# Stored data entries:
————————
-- ==== Sys2Proof/Laws/Memory.lean ====
section
/-! SUPPORT. The laws of system memory: reading after writing, and that every write keeps the canonical form. -/

-- Elaborated one at a time: the package as one text would otherwise hold a thread and its stack for many theorems at once.
set_option Elab.async false

namespace Sys2Proof.Machine

theorem Memory.read_erase (p q : Nat) (M : Memory) :
    Memory.read (Memory.erase p M) q = if q = p then Config.unlistedByte else Memory.read M q := by
  induction M with
  | nil => simp [Memory.erase, Memory.read]
  | cons cell rest ih =>
    obtain ⟨b, v⟩ := cell
    simp only [Memory.erase] at ih ⊢
    by_cases hb : b = p
    · subst hb
      simp only [List.filter_cons, bne_self_eq_false, Bool.false_eq_true, if_false, ih, Memory.read]
      by_cases hq : q = b
      · simp [hq]
      · simp [hq, Ne.symm hq]
    · simp only [List.filter_cons, bne_iff_ne, ne_eq, hb, not_false_eq_true, if_true, Memory.read, ih]
      by_cases hq : q = p
      · subst hq; simp [hb]
      · simp [hq]

theorem Memory.read_insert (p q : Nat) (v : Byte) (M : Memory) (h : ∀ cell ∈ M, cell.1 ≠ p) :
    Memory.read (Memory.insert p v M) q = if q = p then v else Memory.read M q := by
  induction M with
  | nil =>
    by_cases hq : q = p
    · simp [Memory.insert, Memory.read, hq]
    · simp [Memory.insert, Memory.read, hq, Ne.symm hq]
  | cons cell rest ih =>
    obtain ⟨b, w⟩ := cell
    have hb : b ≠ p := h (b, w) (by simp)
    have ih := ih fun c hc => h c (by simp [hc])
    by_cases hlt : p < b
    · by_cases hq : q = p
      · simp [Memory.insert, hlt, Memory.read, hq]
      · simp [Memory.insert, hlt, Memory.read, hq, Ne.symm hq]
    · by_cases hq : q = p
      · subst hq; simp [Memory.insert, hlt, Memory.read, ih, hb]
      · simp [Memory.insert, hlt, Memory.read, ih, hq]

theorem Memory.erase_ne (p : Nat) (M : Memory) : ∀ cell ∈ Memory.erase p M, cell.1 ≠ p := by
  intro cell h; simpa [Memory.erase] using (List.mem_filter.1 h).2

/-- Reading after a write of one byte. -/
theorem Memory.read_write (M : Memory) (p q : Nat) (v : Byte) :
    Memory.read (Memory.write M p v) q = if q = p then v else Memory.read M q := by
  unfold Memory.write
  split
  · rename_i hv; rw [Memory.read_erase, hv]
  · rw [Memory.read_insert _ _ _ _ (Memory.erase_ne p M), Memory.read_erase]
    by_cases hq : q = p <;> simp [hq]

theorem Memory.mem_insert {p : Nat} {v : Byte} {M : Memory} {cell : Host.Cell} (h : cell ∈ Memory.insert p v M) :
    cell = (p, v) ∨ cell ∈ M := by
  induction M with
  | nil => simpa [Memory.insert] using h
  | cons c rest ih =>
    obtain ⟨b, w⟩ := c
    by_cases hlt : p < b
    · simpa [Memory.insert, hlt] using h
    · rw [Memory.insert, if_neg hlt] at h
      rcases List.mem_cons.1 h with h | h
      · simp [h]
      · rcases ih h with h | h <;> simp [h]

theorem Memory.wf_erase {M : Memory} (p : Nat) (h : Memory.wf M) : Memory.wf (Memory.erase p M) :=
  ⟨h.1.sublist List.filter_sublist, fun c hc => h.2 c (List.mem_filter.1 hc).1⟩

theorem Memory.wf_insert {M : Memory} {p : Nat} {v : Byte} (h : Memory.wf M) (hp : p < 2 ^ 64)
    (hv : v ≠ Config.unlistedByte) (hne : ∀ cell ∈ M, cell.1 ≠ p) : Memory.wf (Memory.insert p v M) := by
  refine ⟨?_, fun c hc => ?_⟩
  · obtain ⟨h, -⟩ := h
    induction M with
    | nil => simp [Memory.insert]
    | cons c rest ih =>
      obtain ⟨b, w⟩ := c
      have hb : b ≠ p := hne (b, w) (by simp)
      rw [List.pairwise_cons] at h
      by_cases hlt : p < b
      · rw [Memory.insert, if_pos hlt]
        refine List.pairwise_cons.2 ⟨fun c hc => ?_, List.pairwise_cons.2 h⟩
        rcases List.mem_cons.1 hc with rfl | hc
        · exact hlt
        · exact lt_trans hlt (h.1 c hc)
      · rw [Memory.insert, if_neg hlt]
        refine List.pairwise_cons.2 ⟨fun c hc => ?_, ih (fun c hc => hne c (by simp [hc])) h.2⟩
        rcases Memory.mem_insert hc with rfl | hc
        · exact lt_of_le_of_ne (not_lt.1 hlt) hb
        · exact h.1 c hc
  · rcases Memory.mem_insert hc with rfl | hc
    · exact ⟨hp, hv⟩
    · exact h.2 c hc

/-- A write of one byte keeps the canonical form. -/
theorem Memory.wf_write {M : Memory} {p : Nat} (v : Byte) (h : Memory.wf M) (hp : p < 2 ^ 64) :
    Memory.wf (Memory.write M p v) := by
  unfold Memory.write
  split
  · exact Memory.wf_erase p h
  · rename_i hv; exact Memory.wf_insert (Memory.wf_erase p h) hp hv (Memory.erase_ne p M)

/-- A write of bytes keeps the canonical form. -/
theorem Memory.wf_writeBytes {M : Memory} (p : Addr) (bs : List Byte) (h : Memory.wf M) :
    Memory.wf (Memory.writeBytes M p bs) := by
  induction bs generalizing M p with
  | nil => exact h
  | cons b rest ih => exact ih _ (Memory.wf_write b h p.isLt)

theorem Memory.wf_nil : Memory.wf [] := by simp [Memory.wf]

/-- Reading a byte after a write of at most 2^64 bytes: the byte at the offset from the write's address, or the old one. -/
theorem Memory.read_writeBytes (M : Memory) (p q : Addr) (bs : List Byte) (hl : bs.length ≤ 2 ^ 64) :
    Memory.read (Memory.writeBytes M p bs) q.toNat =
      if (q - p).toNat < bs.length then bs.getD (q - p).toNat 0 else Memory.read M q.toNat := by
  induction bs generalizing M p with
  | nil => simp [Memory.writeBytes]
  | cons b rest ih =>
    simp only [List.length_cons] at hl
    rw [Memory.writeBytes, ih _ _ (by omega), Memory.read_write]
    by_cases hqp : q = p
    · subst hqp
      have h1 : (q - (q + 1)).toNat = 2 ^ 64 - 1 := by
        have : q - (q + 1) = (-1 : BitVec 64) := by ring
        rw [this]; decide
      have h2 : ¬ (q - (q + 1)).toNat < rest.length := by omega
      rw [if_neg h2]
      simp
    · have hne : q.toNat ≠ p.toNat := fun h => hqp (BitVec.eq_of_toNat_eq h)
      have h0 : (q - p).toNat ≠ 0 := by
        intro h
        apply hqp
        exact sub_eq_zero.1 (BitVec.eq_of_toNat_eq h)
      have h1 : (q - (p + 1)).toNat = (q - p).toNat - 1 := by
        have e : q - (p + 1) = (q - p) - 1 := by ring
        have hlt := (q - p).isLt
        have e1 : (1 : BitVec 64).toNat = 1 := rfl
        rw [e, BitVec.toNat_sub, e1]
        omega
      rw [h1]
      simp only [List.length_cons, hne, if_false]
      obtain ⟨k, hk⟩ := Nat.exists_eq_succ_of_ne_zero h0
      rw [hk]
      simp

/-- A write leaves every byte outside it alone. -/
theorem Memory.read_writeBytes_of_ge (M : Memory) (p q : Addr) (bs : List Byte) (hl : bs.length ≤ 2 ^ 64)
    (h : bs.length ≤ (q - p).toNat) : Memory.read (Memory.writeBytes M p bs) q.toNat = Memory.read M q.toNat := by
  rw [Memory.read_writeBytes M p q bs hl, if_neg (by omega)]

end Sys2Proof.Machine
end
————————
Could you give every entry again, exactly as written?

# ANSWER FOR THIS EXERCISE:
-- ==== Sys2Proof/Laws/Memory.lean ====
section
/-! SUPPORT. The laws of system memory: reading after writing, and that every write keeps the canonical form. -/

-- Elaborated one at a time: the package as one text would otherwise hold a thread and its stack for many theorems at once.
set_option Elab.async false

namespace Sys2Proof.Machine

theorem Memory.read_erase (p q : Nat) (M : Memory) :
    Memory.read (Memory.erase p M) q = if q = p then Config.unlistedByte else Memory.read M q := by
  induction M with
  | nil => simp [Memory.erase, Memory.read]
  | cons cell rest ih =>
    obtain ⟨b, v⟩ := cell
    simp only [Memory.erase] at ih ⊢
    by_cases hb : b = p
    · subst hb
      simp only [List.filter_cons, bne_self_eq_false, Bool.false_eq_true, if_false, ih, Memory.read]
      by_cases hq : q = b
      · simp [hq]
      · simp [hq, Ne.symm hq]
    · simp only [List.filter_cons, bne_iff_ne, ne_eq, hb, not_false_eq_true, if_true, Memory.read, ih]
      by_cases hq : q = p
      · subst hq; simp [hb]
      · simp [hq]

theorem Memory.read_insert (p q : Nat) (v : Byte) (M : Memory) (h : ∀ cell ∈ M, cell.1 ≠ p) :
    Memory.read (Memory.insert p v M) q = if q = p then v else Memory.read M q := by
  induction M with
  | nil =>
    by_cases hq : q = p
    · simp [Memory.insert, Memory.read, hq]
    · simp [Memory.insert, Memory.read, hq, Ne.symm hq]
  | cons cell rest ih =>
    obtain ⟨b, w⟩ := cell
    have hb : b ≠ p := h (b, w) (by simp)
    have ih := ih fun c hc => h c (by simp [hc])
    by_cases hlt : p < b
    · by_cases hq : q = p
      · simp [Memory.insert, hlt, Memory.read, hq]
      · simp [Memory.insert, hlt, Memory.read, hq, Ne.symm hq]
    · by_cases hq : q = p
      · subst hq; simp [Memory.insert, hlt, Memory.read, ih, hb]
      · simp [Memory.insert, hlt, Memory.read, ih, hq]

theorem Memory.erase_ne (p : Nat) (M : Memory) : ∀ cell ∈ Memory.erase p M, cell.1 ≠ p := by
  intro cell h; simpa [Memory.erase] using (List.mem_filter.1 h).2

/-- Reading after a write of one byte. -/
theorem Memory.read_write (M : Memory) (p q : Nat) (v : Byte) :
    Memory.read (Memory.write M p v) q = if q = p then v else Memory.read M q := by
  unfold Memory.write
  split
  · rename_i hv; rw [Memory.read_erase, hv]
  · rw [Memory.read_insert _ _ _ _ (Memory.erase_ne p M), Memory.read_erase]
    by_cases hq : q = p <;> simp [hq]

theorem Memory.mem_insert {p : Nat} {v : Byte} {M : Memory} {cell : Host.Cell} (h : cell ∈ Memory.insert p v M) :
    cell = (p, v) ∨ cell ∈ M := by
  induction M with
  | nil => simpa [Memory.insert] using h
  | cons c rest ih =>
    obtain ⟨b, w⟩ := c
    by_cases hlt : p < b
    · simpa [Memory.insert, hlt] using h
    · rw [Memory.insert, if_neg hlt] at h
      rcases List.mem_cons.1 h with h | h
      · simp [h]
      · rcases ih h with h | h <;> simp [h]

theorem Memory.wf_erase {M : Memory} (p : Nat) (h : Memory.wf M) : Memory.wf (Memory.erase p M) :=
  ⟨h.1.sublist List.filter_sublist, fun c hc => h.2 c (List.mem_filter.1 hc).1⟩

theorem Memory.wf_insert {M : Memory} {p : Nat} {v : Byte} (h : Memory.wf M) (hp : p < 2 ^ 64)
    (hv : v ≠ Config.unlistedByte) (hne : ∀ cell ∈ M, cell.1 ≠ p) : Memory.wf (Memory.insert p v M) := by
  refine ⟨?_, fun c hc => ?_⟩
  · obtain ⟨h, -⟩ := h
    induction M with
    | nil => simp [Memory.insert]
    | cons c rest ih =>
      obtain ⟨b, w⟩ := c
      have hb : b ≠ p := hne (b, w) (by simp)
      rw [List.pairwise_cons] at h
      by_cases hlt : p < b
      · rw [Memory.insert, if_pos hlt]
        refine List.pairwise_cons.2 ⟨fun c hc => ?_, List.pairwise_cons.2 h⟩
        rcases List.mem_cons.1 hc with rfl | hc
        · exact hlt
        · exact lt_trans hlt (h.1 c hc)
      · rw [Memory.insert, if_neg hlt]
        refine List.pairwise_cons.2 ⟨fun c hc => ?_, ih (fun c hc => hne c (by simp [hc])) h.2⟩
        rcases Memory.mem_insert hc with rfl | hc
        · exact lt_of_le_of_ne (not_lt.1 hlt) hb
        · exact h.1 c hc
  · rcases Memory.mem_insert hc with rfl | hc
    · exact ⟨hp, hv⟩
    · exact h.2 c hc

/-- A write of one byte keeps the canonical form. -/
theorem Memory.wf_write {M : Memory} {p : Nat} (v : Byte) (h : Memory.wf M) (hp : p < 2 ^ 64) :
    Memory.wf (Memory.write M p v) := by
  unfold Memory.write
  split
  · exact Memory.wf_erase p h
  · rename_i hv; exact Memory.wf_insert (Memory.wf_erase p h) hp hv (Memory.erase_ne p M)

/-- A write of bytes keeps the canonical form. -/
theorem Memory.wf_writeBytes {M : Memory} (p : Addr) (bs : List Byte) (h : Memory.wf M) :
    Memory.wf (Memory.writeBytes M p bs) := by
  induction bs generalizing M p with
  | nil => exact h
  | cons b rest ih => exact ih _ (Memory.wf_write b h p.isLt)

theorem Memory.wf_nil : Memory.wf [] := by simp [Memory.wf]

/-- Reading a byte after a write of at most 2^64 bytes: the byte at the offset from the write's address, or the old one. -/
theorem Memory.read_writeBytes (M : Memory) (p q : Addr) (bs : List Byte) (hl : bs.length ≤ 2 ^ 64) :
    Memory.read (Memory.writeBytes M p bs) q.toNat =
      if (q - p).toNat < bs.length then bs.getD (q - p).toNat 0 else Memory.read M q.toNat := by
  induction bs generalizing M p with
  | nil => simp [Memory.writeBytes]
  | cons b rest ih =>
    simp only [List.length_cons] at hl
    rw [Memory.writeBytes, ih _ _ (by omega), Memory.read_write]
    by_cases hqp : q = p
    · subst hqp
      have h1 : (q - (q + 1)).toNat = 2 ^ 64 - 1 := by
        have : q - (q + 1) = (-1 : BitVec 64) := by ring
        rw [this]; decide
      have h2 : ¬ (q - (q + 1)).toNat < rest.length := by omega
      rw [if_neg h2]
      simp
    · have hne : q.toNat ≠ p.toNat := fun h => hqp (BitVec.eq_of_toNat_eq h)
      have h0 : (q - p).toNat ≠ 0 := by
        intro h
        apply hqp
        exact sub_eq_zero.1 (BitVec.eq_of_toNat_eq h)
      have h1 : (q - (p + 1)).toNat = (q - p).toNat - 1 := by
        have e : q - (p + 1) = (q - p) - 1 := by ring
        have hlt := (q - p).isLt
        have e1 : (1 : BitVec 64).toNat = 1 := rfl
        rw [e, BitVec.toNat_sub, e1]
        omega
      rw [h1]
      simp only [List.length_cons, hne, if_false]
      obtain ⟨k, hk⟩ := Nat.exists_eq_succ_of_ne_zero h0
      rw [hk]
      simp

/-- A write leaves every byte outside it alone. -/
theorem Memory.read_writeBytes_of_ge (M : Memory) (p q : Addr) (bs : List Byte) (hl : bs.length ≤ 2 ^ 64)
    (h : bs.length ≤ (q - p).toNat) : Memory.read (Memory.writeBytes M p bs) q.toNat = Memory.read M q.toNat := by
  rw [Memory.read_writeBytes M p q bs hl, if_neg (by omega)]

end Sys2Proof.Machine
end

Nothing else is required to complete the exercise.